I approached a police officer (except he had a blue band round his hat which means he was a ‘community support officer’) and asked what the problem was.

He told me in no uncertain terms to mind my own business and go away. I took his advice but not before I saw people being carted out of Asda on stretchers, some of them bleeding quite heavily from various parts of their bodies. I also saw real coppers, armed with automatic rifles, heading towards the building.

This got my mind in a twist. What was going on here?

I forgot lunch and headed back to work.

My manager was waiting outside when I arrived. The building was locked. Everyone appeared to be gone. I asked what was going on and he told me that the company was implementing its Business Continuity Plan.

I asked him what our Plan was.

He told me to go home and lock all the doors.

…………

So that’s what I did. I went home.

The drive back was a nightmare. Twice, stuck at traffic lights, people tried to get inside my car. The first was an old man with blood pouring from a cut in his cheek. The other was an eastern European woman clutching a baby to her breast. The woman was worse. She kept screaming, ‘Nekem! Nekem!’ The baby was silent but I’m sure I saw red seeping through the blanket it was wrapped in.
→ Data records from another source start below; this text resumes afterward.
-- ==== Sys2Proof/Machine/State.lean ====
section
/-!
DEFINITION. The state of the block as plain data, the reasons a step can stop, and the state after reset. Parameter
objects (14 R404) are held in one register file `regs`, keyed FUNC × 65536 + ID, listing what differs from the Reset
column; everything that no object holds has a field of its own.
-/
namespace Sys2Proof.Machine

/-- Why a step stops. No rule of the manual stops the device for good; see the constructor. -/
inductive Fault where
  /-- Raised by a meaning whose operands describe nothing the hardware can meet (a list of the wrong length): such a
  command is ill-formed by WellFormed. Safe: the model stops where no device is. -/
  | illFormed
deriving DecidableEq, Repr, Inhabited

/-- Why a command is rejected. -/
inductive Refusal where
  /-- A command without a meaning yet, by mnemonic. Raised only by an arm of exec. Safe. -/
  | notModelled (mnemonic : String)
deriving DecidableEq, Repr, Inhabited

/-- State of a power domain (17, domain states). -/
inductive DomSt where
  | off | on | tripped | retain
deriving DecidableEq, Repr, Inhabited

/-- What the whole device is doing (17 R456, R460, R468, R472, R518). -/
inductive Phase where
  /-- Held in reset by a condition of R456. -/
  | heldInReset
  /-- Waiting for REF_OK and SLOW_OK before t0 (R460). -/
  | waitClocks
  /-- From t0 to the end of the sequence of R460. -/
  | resetRun
  /-- The management controller halted on a failed ROM check (R518). -/
  | romHalt
  /-- Held in reset until the junctions cool (R472). -/
  | thermal
  /-- SLEEP (R468). -/
  | asleep
  /-- In service. -/
  | running
deriving DecidableEq, Repr, Inhabited

/-- Tracking state (02 R48). -/
inductive Track where
  | free | acquire | locked | slew | holdover | chain
deriving DecidableEq, Repr, Inhabited

/-- An event record before its ESN (02 R59, R64). -/
structure EvRec where
  src : Nat
  func : Byte
  late : Bool
  sev : BitVec 3
  tb : W64
  code : W16
  data : Bytes
deriving DecidableEq, Repr, Inhabited

/-- The local queue of one event source (02 R59). -/
structure SrcQ where
  q : List EvRec
  dropped : Nat
  first : W64
deriving DecidableEq, Repr, Inhabited

/-- A committed packet of a packet queue (10 R292): position of its length word, the word's fields and the payload. -/
structure Pkt where
  pos : Nat
  client : BitVec 6
  released : Bool
  mark : Bool
  tag : Byte
  tb : W32
  data : Bytes
deriving DecidableEq, Repr, Inhabited

/-- One queue (10 R288 to R303). Crossing queues use `words`, packet queues `pkts` and the packet being written. -/
structure Que where
  wp : Nat
  pp : Nat
  rp : Nat
  pkts : List Pkt
  words : List (BitVec 256)
  writing : Option Bytes
  discarding : Bool
  lastRead : BitVec 256
  above : Bool
  up : Bool
  down : Bool
  underrun : Bool
  wm : Byte
  hyst : Byte
  peak : Nat
  upCount : Nat
  downCount : Nat
  aborts : Nat
  drops : Nat
  oversize : Nat
  faults : Nat
  underruns : Nat
  heldR291 : Bool
deriving DecidableEq, Repr, Inhabited

/-- A deferred command that is running (14 R398, R399): opcode, request, and figures its completion needs. -/
structure Deferred where
  op : W16
  req : Req
  aux : List Nat
deriving DecidableEq, Repr

/-- A kept reply (14 R400). -/
structure Kept where
  op : W16
  req : Req
  packet : Bytes
  tb : W64
deriving DecidableEq, Repr

/-- A forwarded request outstanding (14 R395); sent holds TB of the last stop bit once the message has left. -/
structure Forward where
  op : W16
  req : Req
  sent : Option W64
deriving DecidableEq, Repr

/-- A per-function reset in progress (17 R463). -/
structure ResetRun where
  func : Byte
  hold : Bool
  /-- A trip's domains were powered again by it (R458). -/
  repower : Bool
  /-- A FUNC_RELEASE, not a reset. -/
  release : Bool
  /-- TB at which it was accepted. -/
  start : W64
deriving DecidableEq, Repr, Inhabited

/-- State of a digital cluster (01 R15, R521, 17 R463). -/
inductive ClSt where
  | active | spare | retired
deriving DecidableEq, Repr, Inhabited

/-- State of a die-to-die lane (01 R19, R521). -/
inductive LaneSt where
  | active | spare | retired
deriving DecidableEq, Repr, Inhabited

/-- A substitution under way in a region (09 R281): failing logical position, whether the bank still answers, and whether
NT_MIRROR read 1 before its step 1 (R282). -/
structure Subst where
  idx : Fin 17
  answers : Bool
  mirror : Bool
deriving DecidableEq, Repr, Inhabited

/-- Whose access it is: a client's, that of a TR_PEEK, that of PEEK at the test access port (09, commands; 19 R496). -/
inductive AccBy where
  | fabric
  | peek (r : Req)
  | tap
deriving DecidableEq, Repr

/-- A Trellis access (09 R269, R274): one held while a region controller restarts or a bank is wiped keeps its place (01 R17,
09 R285). -/
structure HeldAcc where
  client : BitVec 6
  addr : BitVec 23
  write : Bool
  /-- The bytes of a write, none where its mask leaves one out; of a read only how many. -/
  data : List (Option Byte)
  /-- What ECC reports of a word that the access reads; fabric clocks to the grant, within the class's reservation. -/
  ecc : List (Fin 8 × EccResult)
  wait : Nat
  within : Bool
  /-- Whose access it is, to which its answer goes. -/
  who : AccBy
deriving DecidableEq, Repr

/-- What PD_AON keeps through every reset but loss of VDDIO (17 R461): chain address (15 R435), epoch (02 R63), and
the count of whole-device resets (RESET_INFO.COUNT). -/
structure AonSt where
  addr : BitVec 6
  epoch : W16
  resets : Byte
deriving DecidableEq, Repr, Inhabited

/-- Fuses (17 R461, R476, 11 R316): complete life-cycle records, the current KEK generation as burnt, the generations
revoked. -/
structure FuseSt where
  records : List (Fin 5)
  kekGen : Nat
  revoked : List Nat
  /-- KEK values by generation, and generations loaded in SERVICE (11 R316). -/
  kek : List (Nat × Bytes)
  svcGens : List Nat
deriving DecidableEq, Repr, Inhabited

/-- Thermal governor of one port (17 R470): downlink data bursts counted within the present 16. GOV_ATT and DUTY are
fields of GOV_PORT. -/
structure PowerSt where
  /-- Rails below their thresholds (17 R456). -/
  railsLow : List Rail
  /-- Domains 0 to 29 (17, power domains). -/
  dom : Vector DomSt 30
  /-- Re-powers of R458: domain and TB. -/
  repowers : List (Nat × W64)
  /-- Domains that tripped within 1 s of a re-power: off until a whole-device reset (R458). -/
  locked : List Nat
  /-- Functions held by FUNC_RESET with HOLD (R463). -/
  held : List Byte
  /-- Per-function resets in progress (R463). -/
  resetting : List ResetRun
  /-- Functions held in reset by a lost region (09 R286). -/
  regionHeld : List Byte
  /-- Sensors TS_0 to TS_7 in 0.1 °C. -/
  temps : Vector Int 8
  /-- Downlink data bursts of each port within the present 16 of R470. -/
  dutyCount : Vector Nat 6
  /-- GOV_ATT in force for bursts (R470). -/
  attNow : Vector Nat 6
  /-- THERMAL_THROTTLE was the last of the two events of R473. -/
  throttled : Bool
  /-- Cause recorded for the reset in progress (17, reset causes). -/
  cause : BitVec 4
  /-- The management controller is down for a restart; TB of its last restart; restarts since reset (R466, R467). -/
  mcDown : Bool
  mcLast : Option W64
  mcRestarts : Nat
  /-- A life-cycle transition accepted and not yet committed (R477): the new state. -/
  lcNext : Option (Fin 5)
  /-- The transition whose LC_CHANGE awaits the end of the reset (R477): previous and new state. -/
  lcDone : Option (Fin 5 × Fin 5)
  /-- DEV_RESET accepted; SLEEP accepted. -/
  resetSoon : Bool
  sleepSoon : Bool
  /-- SVC_EN_N reads low (R479). -/
  svcLow : Bool
  /-- REF_BYP strap (19). -/
  refByp : Bool
deriving DecidableEq, Repr, Inhabited

/-- Timebase, mains tracking and the superframe (02). Times with fractions are in 1/256 tick. -/
structure ClockSt where
  tb : W64
  track : Track
  /-- P of R45 in 1/256 tick. -/
  p : Nat
  /-- C_m of R44 in 1/256 tick, once set. -/
  c : Option Nat
  /-- period_in_use of R46 in 1/256 tick. -/
  per : Nat
  /-- Predicted crossing while in ACQUIRE (R44). -/
  pred : Option Nat
  /-- The last 2^AVG accepted intervals, newest first, 1/256 tick. -/
  intervals : List Nat
  /-- TB of the last capture, and of the last accepted one (R44, R45), in 1/256 tick. -/
  lastCap : Option Nat
  lastAcc : Option Nat
  /-- Good cycles and misses in a row (R48, R50). -/
  goodRun : Nat
  missRun : Nat
  /-- Error of R46 to be used at the next C, and that of a capture that came before its own C. -/
  err : Option Int
  errNext : Option Int
  /-- A capture was accepted in the present cycle. -/
  capThis : Bool
  /-- Cycles begun since the C of the last accepted capture; -1 where that C has not fallen yet (R45). -/
  accAge : Int
  /-- C and period in use of the cycles before the present one, newest first (R52, R55). -/
  hist : List (Nat × Nat)
  /-- HOLDOVER was entered by SRC set to 1 and waits for CHAIN_SYNC edges (R519). -/
  chainHold : Bool
  /-- The mains cycle counter CYCLE (R46). -/
  cycle : W32
  /-- MAINS_LOCK has been raised since reset (R49). -/
  lockSeen : Bool
  /-- ON_ALT: captures of ALT_CH drive the tracking (R51). -/
  onAlt : Bool
  /-- Captures on REF_CH while ON_ALT: last, and run of good ones (R51). -/
  refLast : Option Nat
  refRun : Nat
  /-- CHAIN_SYNC (R55): last edge, intervals, edge awaiting its announcement, superframes without an edge. -/
  lastEdge : Option Nat
  edgeInts : List Nat
  edgeWait : Option Nat
  edgeMiss : Nat
  /-- Announcements (R55, R56). -/
  firstAnn : Bool
  /-- SF_OFFSET of the last announcement accepted (R55). -/
  sfOffMaster : W16
  /-- Remaining d of the slew of R56, ticks counted towards the next adjustment, superframes since TB_AHEAD. -/
  slew : Int
  slewTicks : Nat
  /-- A negative slew holds TB for the next count (R56). -/
  skipTick : Bool
  /-- TB at which tracking last stood outside LOCKED, SLEW and CHAIN before it came back (13, TAGS HOLD). -/
  outTb : Option Nat
  /-- Superframes since TB_AHEAD was last raised (R56). -/
  aheadFor : Option Nat
  /-- Master: TB at its last falling edge, announcement owed (R53). -/
  edgeTb : W64
  annDue : Bool
  /-- CHAIN_SYNC is driven low by this device (R53). -/
  driving : Bool
  /-- The superframe in progress (R52): even cycle it began in, slot, start of the slot, count of superframes. -/
  sfCycle : W32
  slot : Fin 16
  slotTb : W64
  sfTb : W64
  sfCount : Nat
  /-- Synthesizers slewing back to the reference (R40). -/
  refSlew : Bool
deriving DecidableEq, Repr, Inhabited
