-- ==== Sys2Proof/Machine/Flags.lean ====
section
/-!
DEFINITION. Event codes and severities (14 R418), status codes of replies (14 R402), and the flag computations that
several functions share.
-/
namespace Sys2Proof.Machine

/-- The events of 14 R418, by mnemonic. -/
inductive Ev where
  | capacityChange | faultCluster | faultRegion | faultD2d | mcRestart | faultUnabsorbed
  | faultHostLink | hostLinkUp | hostDataOversize | resetDone | thermalThrottle | thermalNormal
  | lcChange | faultPort | portCheckFail | portRestored | bbChannelStep | furrowFull
  | decodeLag | decodeThrottle | decodeNormal | nodeJoined | nodeLost | nodeLeft
  | tonemapCacheFull | nodeTableFull | routeFull | clocheReady | faultEngine | trngFail
  | drbgHalt | keyCounterWarn | keySaveDue | faultBhMember | bhSkewExceeded | graftDown
  | graftUp | measLoadStep | measSeqReject | measTrigLost | measSliceFail | measRefUnserved
  | chainAddress | lineStuck | appReloadRequest | appStarted | appFault | epochStart
  | eventsDropped | mainsLock | mainsRefLost | mainsRange | syncConflict | tbStep
  | faultRefclk | refclkRestored | tbAhead | trellisWindow | faultBank | trellisUe
  | ntMirrorLost | ntMirrorRestored | trellisWipeDone | queueFault | queueOversize | queueWatermark
deriving DecidableEq, Repr

/-- The code of an event (14 R418). -/
def evCode : Ev → Nat
  | .capacityChange => 0x0001
  | .faultCluster => 0x0002
  | .faultRegion => 0x0003
  | .faultD2d => 0x0004
  | .mcRestart => 0x0005
  | .faultUnabsorbed => 0x0006
  | .faultHostLink => 0x0007
  | .hostLinkUp => 0x0008
  | .hostDataOversize => 0x0009
  | .resetDone => 0x0201
  | .thermalThrottle => 0x0202
  | .thermalNormal => 0x0203
  | .lcChange => 0x0301
  | .faultPort => 0x0401
  | .portCheckFail => 0x0402
  | .portRestored => 0x0403
  | .bbChannelStep => 0x0501
  | .furrowFull => 0x0502
  | .decodeLag => 0x0503
  | .decodeThrottle => 0x0504
  | .decodeNormal => 0x0505
  | .nodeJoined => 0x0701
  | .nodeLost => 0x0702
  | .nodeLeft => 0x0703
  | .tonemapCacheFull => 0x0704
  | .nodeTableFull => 0x0705
  | .routeFull => 0x0706
  | .clocheReady => 0x0801
  | .faultEngine => 0x0802
  | .trngFail => 0x0803
  | .drbgHalt => 0x0804
  | .keyCounterWarn => 0x0805
  | .keySaveDue => 0x0806
  | .faultBhMember => 0x0901
  | .bhSkewExceeded => 0x0902
  | .graftDown => 0x0903
  | .graftUp => 0x0904
  | .measLoadStep => 0x0A01
  | .measSeqReject => 0x0A02
  | .measTrigLost => 0x0A03
  | .measSliceFail => 0x0A04
  | .measRefUnserved => 0x0A05
  | .chainAddress => 0x0B01
  | .lineStuck => 0x0B02
  | .appReloadRequest => 0x0C01
  | .appStarted => 0x0C02
  | .appFault => 0x0C03
  | .epochStart => 0x0E01
  | .eventsDropped => 0x0E02
  | .mainsLock => 0x0E03
  | .mainsRefLost => 0x0E04
  | .mainsRange => 0x0E05
  | .syncConflict => 0x0E06
  | .tbStep => 0x0E07
  | .faultRefclk => 0x0E08
  | .refclkRestored => 0x0E09
  | .tbAhead => 0x0E0A
  | .trellisWindow => 0x0F01
  | .faultBank => 0x0F02
  | .trellisUe => 0x0F03
  | .ntMirrorLost => 0x0F04
  | .ntMirrorRestored => 0x0F05
  | .trellisWipeDone => 0x0F06
  | .queueFault => 0x0F07
  | .queueOversize => 0x0F08
  | .queueWatermark => 0x0F09

/-- The severity of an event (14 R418). -/
def evSev : Ev → Nat
  | .capacityChange => 1
  | .faultCluster => 3
  | .faultRegion => 3
  | .faultD2d => 3
  | .mcRestart => 3
  | .faultUnabsorbed => 4
  | .faultHostLink => 3
  | .hostLinkUp => 1
  | .hostDataOversize => 2
  | .resetDone => 0
  | .thermalThrottle => 2
  | .thermalNormal => 1
  | .lcChange => 1
  | .faultPort => 3
  | .portCheckFail => 2
  | .portRestored => 1
  | .bbChannelStep => 1
  | .furrowFull => 2
  | .decodeLag => 2
  | .decodeThrottle => 1
  | .decodeNormal => 1
  | .nodeJoined => 0
  | .nodeLost => 1
  | .nodeLeft => 0
  | .tonemapCacheFull => 1
  | .nodeTableFull => 2
  | .routeFull => 2
  | .clocheReady => 0
  | .faultEngine => 3
  | .trngFail => 2
  | .drbgHalt => 4
  | .keyCounterWarn => 2
  | .keySaveDue => 1
  | .faultBhMember => 3
  | .bhSkewExceeded => 2
  | .graftDown => 4
  | .graftUp => 1
  | .measLoadStep => 0
  | .measSeqReject => 2
  | .measTrigLost => 1
  | .measSliceFail => 3
  | .measRefUnserved => 2
  | .chainAddress => 1
  | .lineStuck => 2
  | .appReloadRequest => 2
  | .appStarted => 0
  | .appFault => 3
  | .epochStart => 0
  | .eventsDropped => 1
  | .mainsLock => 0
  | .mainsRefLost => 2
  | .mainsRange => 1
  | .syncConflict => 2
  | .tbStep => 1
  | .faultRefclk => 3
  | .refclkRestored => 1
  | .tbAhead => 2
  | .trellisWindow => 2
  | .faultBank => 3
  | .trellisUe => 2
  | .ntMirrorLost => 2
  | .ntMirrorRestored => 1
  | .trellisWipeDone => 0
  | .queueFault => 3
  | .queueOversize => 2
  | .queueWatermark => 1

/-- Status DONE (14 R402). -/
abbrev stDone : W16 := 0x0000
/-- Status ACCEPTED (14 R402). -/
abbrev stAccepted : W16 := 0x0001
/-- Status IN_PROGRESS (14 R402). -/
abbrev stInProgress : W16 := 0x0002
/-- Status BAD_OPCODE (14 R402). -/
abbrev stBadOpcode : W16 := 0x0100
/-- Status BAD_LENGTH (14 R402). -/
abbrev stBadLength : W16 := 0x0101
/-- Status BAD_CRC (14 R402). -/
abbrev stBadCrc : W16 := 0x0102
/-- Status WRONG_REVISION (14 R402). -/
abbrev stWrongRevision : W16 := 0x0103
/-- Status BAD_TAG (14 R402). -/
abbrev stBadTag : W16 := 0x0104
/-- Status BAD_DEST (14 R402). -/
abbrev stBadDest : W16 := 0x0105
/-- Status BAD_FUNC (14 R402). -/
abbrev stBadFunc : W16 := 0x0106
/-- Status BAD_OBJECT (14 R402). -/
abbrev stBadObject : W16 := 0x0107
/-- Status NOT_WRITABLE (14 R402). -/
abbrev stNotWritable : W16 := 0x0108
/-- Status NOT_IN_STATE (14 R402). -/
abbrev stNotInState : W16 := 0x0200
/-- Status FUNCTION_RUNNING (14 R402). -/
abbrev stFunctionRunning : W16 := 0x0201
/-- Status FUNCTION_IN_RESET (14 R402). -/
abbrev stFunctionInReset : W16 := 0x0202
/-- Status NO_RESOURCE (14 R402). -/
abbrev stNoResource : W16 := 0x0203
/-- Status TIMEOUT (14 R402). -/
abbrev stTimeout : W16 := 0x0204
/-- Status QUEUE_FAULT (14 R402). -/
abbrev stQueueFault : W16 := 0x0205
/-- Status KEY_EXHAUSTED (14 R402). -/
abbrev stKeyExhausted : W16 := 0x0300
/-- Status AUTH_FAIL (14 R402). -/
abbrev stAuthFail : W16 := 0x0301
/-- Status OUT_OF_BAND (14 R402). -/
abbrev stOutOfBand : W16 := 0x0400
/-- Status BAD_SYNC_WORD (14 R402). -/
abbrev stBadSyncWord : W16 := 0x0401
/-- Status CAL_RANGE (14 R402). -/
abbrev stCalRange : W16 := 0x0402

/-- A level stands at or above the watermark of a queue of `size` units (10 R301); exact, the mark may lie between units. -/
def atMark (wm size level : Nat) : Bool := decide (wm * size ≤ 256 * level)

/-- A level stands below the low mark (10 R301), which is zero when HYST exceeds WM. -/
def underLow (wm hyst size level : Nat) : Bool := decide (256 * level < (wm - hyst) * size)

end Sys2Proof.Machine
end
I kept the doors locked both times and drove on. By now my heart was fucking pounding.

Then I got to Longsight and the situation stepped up a gear.

Stockport Road was a scene from a war movie. A 192 bus had fishtailed across the entire road. A huge double decker with the front end embedded in a butcher’s shop and the back end in flames. Smoke was billowing into the sky. People were running around screaming. Some of them were on fire. I saw more community support officers trying to keep the peace. They were failing dismally, and not just because of the panic. It was because of the walking corpses.

This was my first experience of them. The undead. The fucking zombies. Whatever you want to call them.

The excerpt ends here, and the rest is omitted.